Two pictures from where I live.
Are they overworked? Help me out


----------



## Fuganater (Mar 6, 2013)

I think they look awesome but I'm just a noob .

I really need to learn how to do good HDR shots...


----------



## Majeed Badizadegan (Mar 6, 2013)

Wow, the road is very nicely composed and the image has great light. The winding road leads right to the sun, which is very nice. 
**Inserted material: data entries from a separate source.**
-- ==== Sys2Proof/Config.lean ====
section
/-! DEFINITION. What is fixed for the machine (spec/00_scope.md R7) and the values the spec leaves open (R8). An open value is a constant with no body: nothing can be proved about what it is. -/

namespace Sys2Proof.Config

/-- `MEM_SIZE` (R7): addresses 0x000 to 0xFFF exist. -/
abbrev memSize : Nat := 4096

/-- `PROG_BASE` (R7), also the reset value of `pc` (R37). -/
abbrev progBase : Nat := 0x200

/-- `PROG_MAX` (R7): the longest program image. -/
abbrev progMax : Nat := 3584

/-- `FONT_BASE` (R7). -/
abbrev fontBase : Nat := 0x050

/-- `GLYPH_BYTES` (R7). -/
abbrev glyphBytes : Nat := 5

/-- The key snapshot of the `n`-th Step that the host's script does not give (R227; notes/assumptions/3.md). -/
opaque freeKeys : Nat → Vector Bool 16

/-- The random byte of that Step, under no law (R228; notes/assumptions/3.md). -/
opaque freeRnd : Nat → Byte

/-- The choice `FX0A_PICK` makes in that Step (R196; notes/assumptions/4.md). -/
opaque freePick : Nat → Nat

/-- How many TimerTicks the host invokes between that Step and the next (SCHEDULE, R231; notes/assumptions/2.md). -/
opaque freeTicks : Nat → Nat

/-- `TIMERS_RUN_IN_KEY_WAIT`, which the source refuses to decide (R226; notes/assumptions/5.md). -/
opaque timersRunInKeyWait : Bool

end Sys2Proof.Config
end

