-- ==== Sys2Proof/Machine/Control.lean ====
section
/-! DEFINITION. Jumps, call and return, register skips (spec/41_control_flow.md). -/

namespace Sys2Proof.Machine

/-- 00EE (R121): the slot keeps its value; pc becomes the popped address. -/
def execRet (s : State) : Host.Outcome State Fault Refusal :=
  if s.SP = 0 then raise s .stackUnderflow
  else complete { s with SP := s.SP - 1 } (.jump s.stack[s.SP])

/-- 1nnn (R122). -/
def execJp (nnn : BitVec 12) (s : State) : Host.Outcome State Fault Refusal :=
  complete s (.jump (zext16 nnn))

/-- 2nnn (R123). -/
def execCall (nnn : BitVec 12) (s : State) : Host.Outcome State Fault Refusal :=
  if s.SP = 15 then raise s .stackOverflow
  else
    complete { s with SP := s.SP + 1, stack := s.stack.set (s.SP + 1 : Fin 16) (s.pc + 2) } (.jump (zext16 nnn))

/-- Bnnn (R124): no masking of the sum. -/
def execJpV0 (nnn : BitVec 12) (s : State) : Host.Outcome State Fault Refusal :=
  complete s (.jump (zext16 nnn + zext16 (s.reg 0)))

/-- 3xkk (R125). -/
def execSeImm (x : Reg) (kk : Byte) (s : State) : Host.Outcome State Fault Refusal :=
  complete s (skipIf (s.reg x == kk))

/-- 4xkk (R126). -/
def execSneImm (x : Reg) (kk : Byte) (s : State) : Host.Outcome State Fault Refusal :=
  complete s (skipIf (s.reg x != kk))

/-- 5xy0 (R127). -/
def execSeReg (x y : Reg) (s : State) : Host.Outcome State Fault Refusal :=
  complete s (skipIf (s.reg x == s.reg y))

/-- 9xy0 (R128). -/
def execSneReg (x y : Reg) (s : State) : Host.Outcome State Fault Refusal :=
  complete s (skipIf (s.reg x != s.reg y))

end Sys2Proof.Machine
end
The sky and foreground are pretty dark and grungy. I would consider working on more natural processing for this particular shot.


----------



## laynea24 (Mar 6, 2013)

I really like the first one!


----------



## dange (Mar 7, 2013)

nice.. what technique you use for editing.. how many exp. taken...


----------



## engalunda (Mar 7, 2013)

5 exp edited in photomatix and CS6, thank you!


----------



## Red_John (Mar 18, 2013)

Liked the first one dude


----------



## The Barbarian (Mar 19, 2013)

These are both pretty good shots.    I like the trees better, but I'm not sure why.   I think the landscape in the first one could have been opened up a bit more.


----------



## jaguaraz (Mar 19, 2013)

Love the composition of the first one.  I think your HDR treatment work; it is subtle and soft.  Well done.


----------



## bunny99123 (Mar 19, 2013)

Love the first one


----------